• [Work item] Return all the records, each one exactly as given.

Records for the exercise Block Start

/-- A booth as latched at a block start (R154): with its room, and whether it is on air and floor-matched (R126). -/
structure LatchedBooth where
  state   : BoothState
  room    : Option SegId
  lang    : Nat
  mic     : Bool
  gain    : Nat
  source  : Source
  onAir   : Bool
  matched : Bool
  deriving DecidableEq, Repr

/-- The content of a distribution channel in the channel map (R140). -/
inductive ChanContent where
  | silence | floor (room : SegId) | lang (provider : BoothId)
  deriving DecidableEq, Repr

/-- The samples driven on the output links in the last word-clock period (R163). -/
structure Outputs where
  dist  : Vector Sample 32
  segs  : Vector Sample 8
  feeds : Vector Sample 12
  deriving DecidableEq, Repr

/-- The mix engine's records: block count, the samples mixed in the block in progress (none between blocks), the
latched values, channel states, the rooms that have clipped in the block, and the outputs. -/
structure Mix where
  blockCount : BitVec 32
  block      : Option Nat
  rooms      : Vector (Option LatchedRoom) 8
  booths     : Vector LatchedBooth 12
  chans      : Vector ChanContent 32
  chStates   : Vector ChState 12
  clipped    : Vector Bool 8
  out        : Outputs
  deriving DecidableEq, Repr

/-! ## The whole -/

/-- The records that floor events and booth commands reach together: rooms, units and their addresses, the request
pool, the sequence counter, the slot pools and rotation pointers, booths, venue enables and ports. -/
structure Hall where
  /-- The active rooms, each at its room id. -/
  rooms     : Vector (Option Room) 8
  units     : Vector (Vector UnitRec 60) 4
  addrs     : Vector (Vector AddrRec 60) 4
  /-- The entries of the request pool in use (R73). -/
  requests  : List Request
  seq       : BitVec 32
  /-- The slot pools: each slot free, or with the speaking entry that holds it (R100). -/
  pools     : Vector (Vector (Option Entry) 8) 4
  rotation  : Vector SegId 4
  booths    : Vector Booth 12
  radiators : Vector Bool 8
  ports     : Vector Port 4
  deriving DecidableEq, Repr

/-- The state of the part, with the queue of waiting commands, first in first out. -/
structure State where
  scanner : Scanner
  regroup : Regroup
  hall    : Hall
  trunks  : Vector Trunk 4
  mix     : Mix
  pending : List Instr
  deriving DecidableEq, Repr

/-- The faults of the machine: there is none. No command of the spec stops the part; every command is answered or
acted on. Nothing raises a fault, which is safe: no run ends in one. -/
inductive Fault where
  deriving DecidableEq, Repr

/-- The refusals of the machine. -/
inductive Refusal where
  /-- Raised by `exec` for a command that has no meaning yet. No arm raises it. Safe: the run stops. -/
  | notModelled (mnemonic : String)
  deriving DecidableEq, Repr

/-! ## Reset -/

/-- The raw reading of a contact pair (R2): (closed contact made, stowed contact made). -/
def readingOf (closed stowed : Bool) : Reading :=
  match closed, stowed with
  | true, false => .closed
  | false, true => .opened
  | false, false => .moving
  | true, true => .conflict

/-- A wall record after a full reset (R1). -/
def Wall.reset (c : Bool × Bool) : Wall :=
  { pair := none, raw := readingOf c.1 c.2, settled := .closed, ovr := .follow, settle := none, stuck := .stopped }

/-- The settings of a defaults record after a full reset (R15). -/
def Settings.reset : Settings :=
  { mode := .auto, openLimit := 4, queueLimit := 24, speakLimit := 0, vip := 4, langBonus := 4, segBonus := 2,
    jump := 1, max := 15, guard := 16, duck := 3277, gain := 16384, ramp := 384, idle := 0 }

/-- The defaults record of segment `i` after a full reset (R15). -/
def Defaults.reset (i : SegId) : Defaults :=
  { settings := Settings.reset, base := 4 * i.val, size := 4, wanted := [], floorLang := 0 }

/-- An empty staging area: not pending, and applied (R164). -/
def Staging.empty : Staging := { pairs := [], pending := false, applied := true }

/-- The room of the single segment `i` after a full reset (R17, R139). -/
def Room.reset (i : SegId) : Room :=
  { segs := BitVec.ofNat 8 (2 ^ i.val), lead := i, gen := 0, settings := Settings.reset, base := 4 * i.val, size := 4,
    langs := [], placement := .asBase, dropped := [], floorLang := 0, lastSpeaker := none, elevated := none,
    frozen := false, dormant := false, idle := none, clip := 0, console := none, staging := Staging.empty }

Records for the exercise Block End

• [Response for this exercise]
/-- A booth as latched at a block start (R154): with its room, and whether it is on air and floor-matched (R126). -/
structure LatchedBooth where
  state   : BoothState
  room    : Option SegId
  lang    : Nat
  mic     : Bool
  gain    : Nat
  source  : Source
  onAir   : Bool
  matched : Bool
  deriving DecidableEq, Repr

/-- The content of a distribution channel in the channel map (R140). -/
inductive ChanContent where
  | silence | floor (room : SegId) | lang (provider : BoothId)
  deriving DecidableEq, Repr

/-- The samples driven on the output links in the last word-clock period (R163). -/
structure Outputs where
  dist  : Vector Sample 32
  segs  : Vector Sample 8
  feeds : Vector Sample 12
  deriving DecidableEq, Repr

/-- The mix engine's records: block count, the samples mixed in the block in progress (none between blocks), the
latched values, channel states, the rooms that have clipped in the block, and the outputs. -/
structure Mix where
  blockCount : BitVec 32
  block      : Option Nat
  rooms      : Vector (Option LatchedRoom) 8
  booths     : Vector LatchedBooth 12
  chans      : Vector ChanContent 32
  chStates   : Vector ChState 12
  clipped    : Vector Bool 8
  out        : Outputs
  deriving DecidableEq, Repr

/-! ## The whole -/

/-- The records that floor events and booth commands reach together: rooms, units and their addresses, the request
pool, the sequence counter, the slot pools and rotation pointers, booths, venue enables and ports. -/
structure Hall where
  /-- The active rooms, each at its room id. -/
  rooms     : Vector (Option Room) 8
  units     : Vector (Vector UnitRec 60) 4
  addrs     : Vector (Vector AddrRec 60) 4
  /-- The entries of the request pool in use (R73). -/
  requests  : List Request
  seq       : BitVec 32
  /-- The slot pools: each slot free, or with the speaking entry that holds it (R100). -/
  pools     : Vector (Vector (Option Entry) 8) 4
  rotation  : Vector SegId 4
  booths    : Vector Booth 12
  radiators : Vector Bool 8
  ports     : Vector Port 4
  deriving DecidableEq, Repr

/-- The state of the part, with the queue of waiting commands, first in first out. -/
structure State where
  scanner : Scanner
  regroup : Regroup
  hall    : Hall
  trunks  : Vector Trunk 4
  mix     : Mix
  pending : List Instr
  deriving DecidableEq, Repr

/-- The faults of the machine: there is none. No command of the spec stops the part; every command is answered or
acted on. Nothing raises a fault, which is safe: no run ends in one. -/
inductive Fault where
  deriving DecidableEq, Repr

/-- The refusals of the machine. -/
inductive Refusal where
  /-- Raised by `exec` for a command that has no meaning yet. No arm raises it. Safe: the run stops. -/
  | notModelled (mnemonic : String)
  deriving DecidableEq, Repr

/-! ## Reset -/

/-- The raw reading of a contact pair (R2): (closed contact made, stowed contact made). -/
def readingOf (closed stowed : Bool) : Reading :=
  match closed, stowed with
  | true, false => .closed
  | false, true => .opened
  | false, false => .moving
  | true, true => .conflict

/-- A wall record after a full reset (R1). -/
def Wall.reset (c : Bool × Bool) : Wall :=
  { pair := none, raw := readingOf c.1 c.2, settled := .closed, ovr := .follow, settle := none, stuck := .stopped }

/-- The settings of a defaults record after a full reset (R15). -/
def Settings.reset : Settings :=
  { mode := .auto, openLimit := 4, queueLimit := 24, speakLimit := 0, vip := 4, langBonus := 4, segBonus := 2,
    jump := 1, max := 15, guard := 16, duck := 3277, gain := 16384, ramp := 384, idle := 0 }

/-- The defaults record of segment `i` after a full reset (R15). -/
def Defaults.reset (i : SegId) : Defaults :=
  { settings := Settings.reset, base := 4 * i.val, size := 4, wanted := [], floorLang := 0 }

/-- An empty staging area: not pending, and applied (R164). -/
def Staging.empty : Staging := { pairs := [], pending := false, applied := true }

/-- The room of the single segment `i` after a full reset (R17, R139). -/
def Room.reset (i : SegId) : Room :=
  { segs := BitVec.ofNat 8 (2 ^ i.val), lead := i, gen := 0, settings := Settings.reset, base := 4 * i.val, size := 4,
    langs := [], placement := .asBase, dropped := [], floorLang := 0, lastSpeaker := none, elevated := none,
    frozen := false, dormant := false, idle := none, clip := 0, console := none, staging := Staging.empty }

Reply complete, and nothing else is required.